While working on MacSim, my AVR simulator for OSX, I started thinking about how I might go about implementing a serial port peripheral so that the simulated AVR could communicate with the outside world. This turns out to be quite a difficult problem on OSX.
Since no Mac actually has a serial port, the port is handled via USB and a serial driver in the form of a kernel extension has to be implemented to provide a communication channel between the serial device and the operating system. When you plug in a USB serial device, such as an Arduino, the OS detects this and loads an appropriate serial driver. In the case of virtual hardware, such as MacSim, the application has to load this kernel extension at the appropriate time and do the communication, which is at a very low level.
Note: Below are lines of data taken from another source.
-- ==== Sys2Proof/Machine/Ops.lean ====
section
/-!
DEFINITION. The named operations over registers, short results, holds and traps that every instruction's meaning uses
(spec/04_tile_core.md R80 to R107, spec/22_traps_context.md R361 to R368).
-/

namespace Sys2Proof.Machine

/-- Every outcome of a meaning that goes on. -/
abbrev Out := Host.Outcome State Fault Refusal

/-! ## The bay of the bundle being issued -/

/-- The bay whose bundle is being issued. -/
def State.here (s : State) : Bay := s.bay s.cur.bay

/-- The state with the issuing bay changed. -/
def State.upd (s : State) (f : Bay → Bay) : State := s.setBay s.cur.bay (f s.here)

/-- The state with the bundle record changed. -/
def State.updCur (s : State) (f : Cur → Cur) : State := { s with cur := f s.cur }

/-- A bay changed. -/
def State.onBay (s : State) (b : Nat) (f : Bay → Bay) : State := s.setBay b (f (s.bay b))

/-- A die changed. -/
def State.onDie (s : State) (d : Nat) (f : Die → Die) : State := s.setDie d (f (s.die d))

/-- A partition changed. -/
def State.onPart (s : State) (p : Nat) (f : Part → Part) : State := s.setPart p (f (s.part p))

/-- The package record changed. -/
def State.onPkg (s : State) (f : Pkg → Pkg) : State := { s with pkg := f s.pkg }

/-- Every listed bay changed. -/
def State.mapBays (s : State) (f : Nat → Bay → Bay) : State := { s with bays := s.bays.map fun x => (x.1, f x.1 x.2) }

/-- Every listed die changed. -/
def State.mapDies (s : State) (f : Nat → Die → Die) : State := { s with dies := s.dies.map fun x => (x.1, f x.1 x.2) }

/-- The die of a bay (R8). -/
def dieOf (b : Nat) : Nat := b / 64

/-- The partition of a die: the PID field in force (R387). -/
def State.partOfDie (s : State) (d : Nat) : Nat := bits s.pkg.pids (2 * d + 1) (2 * d)

/-- The partition of a bay. -/
def State.partOf (s : State) (b : Nat) : Nat := s.partOfDie (dieOf b)

/-- Whether a bay lies in a partition (R387). -/
def State.inPart (s : State) (p b : Nat) : Bool := decide (b < 256) && s.partOf b == p

/-- The dies of a partition, ascending. -/
def State.diesOf (s : State) (p : Nat) : List Nat := (List.range 4).filter fun d => s.partOfDie d == p

/-- The bays of a partition, ascending. -/
def State.baysOf (s : State) (p : Nat) : List Nat := (List.range 256).filter fun b => s.partOf b == p

/-- A list sorted stably by a key, smaller first. -/
def insertBy {α : Type} (key : α → Nat) (x : α) : List α → List α
  | [] => [x]
  | y :: ys => if key x < key y then x :: y :: ys else y :: insertBy key x ys

/-- Stable insertion sort. -/
def sortBy {α : Type} (key : α → Nat) : List α → List α
  | l => l.foldl (fun acc x => insertBy key x acc) []

/-- CYCLE of a partition (R86). -/
def State.cycle (s : State) (p : Nat) : Nat := s.now - (s.part p).formed

/-- A number of its own for a free value: the cycle, the bay, the slot and a position. (DESIGN CHOICE, log entry 5.) -/
def State.freeKey (s : State) (b slot i : Nat) : Nat := ((s.now * 256 + b) * 16 + slot) * 4096 + i

/-- Whether the task of a bay is of a deterministic region (R19). -/
def Bay.det (b : Bay) : Bool := match b.task with
  | some t => t.d
  | none => false

/-- The task number of a bay, 0 when it has none. -/
def Bay.uid (b : Bay) : Nat := match b.task with
  | some t => t.uid
  | none => 0

/-- The ASID of a bay's task. -/
def Bay.asid (b : Bay) : Nat := match b.task with
  | some t => t.asid
  | none => 0

/-- The node of a bay's task. -/
def Bay.node (b : Bay) : Nat := match b.task with
  | some t => t.node
  | none => 0

/-! ## Scalar registers (R80, R90, R361) -/

/-- A scalar register as it stands, in the bank of the mode. -/
def Bay.scalar (b : Bay) (h : Bool) (r : Nat) : Word :=
  if r = 0 then 0 else if h ∧ 24 ≤ r then Tbl.get 0 b.hreg r else Tbl.get 0 b.sreg r
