-- ==== Sys2Proof/Machine/Vec.lean ====
section
/-!
DEFINITION. What a V-slot or F-slot instruction computes on one row (spec/12_ref_tile.md R230 to R253, block formats of
spec/02_numbers.md R37 to R41, the tree of R45). Rows are numbers of 1,024 bits; a draw is taken by its place among the
row's draws.
-/

namespace Sys2Proof.Machine

/-- What governs one instruction: its word, second format, scalar operand, rounding, and integer saturation. -/
structure VEnv where
  k : VKind
  ty : Nat
  var : Nat
  c : Nat
  f2 : Nat
  sc : Nat
  r : Rnd
  isat : Bool
  deriving DecidableEq, Repr

/-- What is written: a row value inside a mask, a second row for TQNT, and flags. -/
structure VRes where
  val : Nat
  mask : Nat
  val2 : Nat := 0
  mask2 : Nat := 0
  flags : Flags := 0
  deriving DecidableEq, Repr

/-- Every bit of a row. -/
def fullMask : Nat := 2 ^ 1024 - 1

/-- A mask of n bytes from byte b. -/
def byteMask (b n : Nat) : Nat := (2 ^ (8 * n) - 1) * 2 ^ (8 * b)

/-- The elements of a row of format t. -/
def rowElts (t row : Nat) : List Nat := elems (fmtWidth t) (rowElems t) row

/-- An operand of arithmetic: any FP8 NaN counts as signalling, because it sets INVALID (R36). -/
def arithF (t w : Nat) : FV :=
  match decodeF t w with
  | .nan s => .nan (s || t == 11 || t == 12)
  | v => v

/-- Results of elements with the flags of all of them. -/
def gather (l : List (Nat × Flags)) : List Nat × Flags := (l.map (·.1), l.foldl (fun a x => a ||| x.2) 0)

/-- A full row of elements of format t. -/
def packRow (t : Nat) (l : List (Nat × Flags)) : VRes :=
  { val := packElems (fmtWidth t) (l.map (·.1)), mask := fullMask, flags := (gather l).2 }

/-- An exact value rounded once to format f, with the flags of forming it. -/
def roundOp (f : Nat) (r : Rnd) (u : Nat) (x : FV × Flags) : Nat × Flags :=
  let (v, g) := roundFV f r u x.1
  (v, g ||| x.2)

/-! ## Arithmetic, minimum and maximum, logic, shifts, compare, select (R235 to R239) -/

/-- One element of R235. -/
def arithElem (e : VEnv) (u b c d : Nat) : Nat × Flags :=
  if isFE e.ty then
    let x := arithF e.ty b
    let y := arithF e.ty c
    let z := arithF e.ty d
    let m := e.r.mode
    roundOp e.ty e.r u (match e.k with
      | .tadd => addFV m x y
      | .tsub => addFV m x y.neg
      | .tmul => mulFV x y
      | .tfma => fmaFV m x y z
      | _ => fmaFV m x y z.neg)
  else
    let x := decodeI e.ty b
    let y := decodeI e.ty c
    (encodeI e.ty e.isat (match e.k with
      | .tadd => x + y
      | .tsub => x - y
      | _ => x * y), 0)

/-- One element of TMIN or TMAX (R236). -/
def minMaxElem (t : Nat) (isMax : Bool) (b c : Nat) : Nat × Flags :=
  if isFE t then minMaxF t isMax b c
  else
    let less := decodeI t b ≤ decodeI t c
    (if less then (if isMax then c else b) else (if isMax then b else c), 0)

/-- One element of TABS or TNEG (R237). -/
def absNegElem (t : Nat) (neg sat : Bool) (b : Nat) : Nat :=
  if isFE t then
    let s := signBit t
    if neg then Nat.xor b s else b % s
  else
    let x := decodeI t b
    encodeI t sat (if neg then -x else if x < 0 then -x else x)

/-- One element of TSHL, TSHR or TSHRA (R238). -/
def shiftElem (e : VEnv) (b c : Nat) : Nat :=
  let w := fmtWidth e.ty
  let n := min c w
  match e.k with
  | .tshl => encodeI e.ty e.isat (decodeI e.ty b * (2 ^ n : Nat))
  | .tshr => b % 2 ^ w / 2 ^ n
  | _ => wrap w (signed w b / (2 ^ n : Nat))

/-- One element of TCMP (R239). -/
def cmpElem (t cc b c : Nat) : Nat × Flags :=
  let ones := 2 ^ fmtWidth t - 1
  if isFE t then
    let x := decodeF t b
    let y := decodeF t c
    (if condF cc x y then ones else 0, if x.isSig || y.isSig then fInvalid else 0)
  else (if condI cc (fmtWidth t) b c then ones else 0, 0)

/-! ## Conversion (R240) -/

/-- TCVT: elements converted per row. -/
def cvtCount (s d : Nat) : Nat := 1024 / max (fmtWidth s) (fmtWidth d)

/-- TCVT of one row. (DEDUCED, log entry 17.) -/
def cvtRow (e : VEnv) (u : Nat → Nat) (b : Nat) : VRes :=
  let s := e.ty
  let d := e.f2
  let k := cvtCount s d
  let src := rowElts s b
  let r : Rnd := if s < 8 ∧ d < 8 then { e.r with sat := true } else e.r
  let out := (List.range k).map fun i =>
    convert s d r (u i) (src.getD (if fmtWidth s < fmtWidth d then e.var * k + i else i) 0)
  let v := packElems (fmtWidth d) (out.map (·.1))
  let base := if fmtWidth d < fmtWidth s then e.var * k * fmtWidth d else 0
  { val := v * 2 ^ base, mask := (2 ^ (k * fmtWidth d) - 1) * 2 ^ base, flags := (gather out).2 }

/-! ## Block formats (R37 to R41, R241, R242) -/

/-- The element format and the binade offset of an MX format (R38). -/
def mxElem (f : Nat) : Nat × Int := if f = 14 then (11, 8) else if f = 15 then (12, 15) else (13, 2)

/-- floor(log2) of the largest finite nonzero magnitude of values, or none. -/
def topBinade (vs : List FV) : Option Int :=
  vs.foldl (fun a v => match v with
    | .fin _ m e => if m = 0 then a else
        let b : Int := e + Nat.log2 m
        match a with
        | none => some b
        | some x => some (max x b)
    | _ => a) none

/-- Whether a value is a number. -/
def FV.isFin : FV → Bool
  | .fin _ _ _ => true
  | _ => false

/-- The flags of an element of an MX block: into E2M1, UNDERFLOW is set when a nonzero value rounds to zero (R38). -/
def mxFlags (ef : Nat) (x : Nat × Flags) : Nat × Flags :=
  if ef = 13 ∧ x.1 % 8 ≠ 0 then (x.1, x.2 &&& ~~~fUnderflow) else x

/-- The conversion of 32 values to an MX block (R38): the scale byte, and the elements. -/
def mxEncode (f : Nat) (r : Rnd) (u : Nat → Nat) (vs : List FV) : Nat × List (Nat × Flags) :=
  let (ef, off) := mxElem f
  if vs.any (fun v => !v.isFin) then (0xFF, vs.map fun _ => (0, fInvalid))
  else match topBinade vs with
    | none => (0, vs.map fun v => match v with
        | .fin true _ _ => (signBit ef, 0)
        | _ => (0, 0))
    | some t =>
      let x := satInt (t - off) (-127) 127
      ((x + 127).toNat, vs.zipIdx.map fun (v, i) => match v with
        | .fin n m e => mxFlags ef (roundF ef r.mode true (u i) n m (e - x) false)
        | _ => (0, 0))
Debugging all this is difficult as everything takes place deep within the kernel and normal application debugging can’t be used.
Just to add to the difficulty, although the Mac serial ports are implemented much like on other unix systems at a lower level, virtually all Mac serial software gain access the serial ports at a much higher level, via I/O Kit, so this has to be implemented as well.
Finally, this is a fairly specialised area - one that I am totally unfamiliar with - so there are virtually no fully working serial driver examples and help is hard to find.
Despite all this I have managed to get a partially working example, which I have open sourced. Part of the reason for open sourcing it is because I am hoping someone with a bit more knowledge may be able to help to get it going properly. At the moment you can only send messages one way, from your virtual hardware to a terminal program, but not the reverse.
There are a few very important caveats if you want to experiment with this:
- Because this project creates a kernel extension - kext - if anything goes wrong the usual result is that it MAY crash your computer, rather than just quitting like a normal app, unless you are a bit careful. Maybe even then. It hasn’t crashed for me for a while though.
- Also, to use the kext, since it is unsigned you will have to remove the ‘System Integrity Protection’ on your computer before it can be loaded. This sounds ominous so you need to do your own research. Of course if you have an Apple Developer account you could sign the kext as part of the build process so you won’t have to do this. If I manage to get this working properly and use it within MacSim the kext will be available signed.
- The kext has to be loaded manually, though this isn’t difficult and instructions to do so are included. The download has more details. A real app with a signed kext would be able to load the kext automatically.
The complete source with instructions is available on GitHub.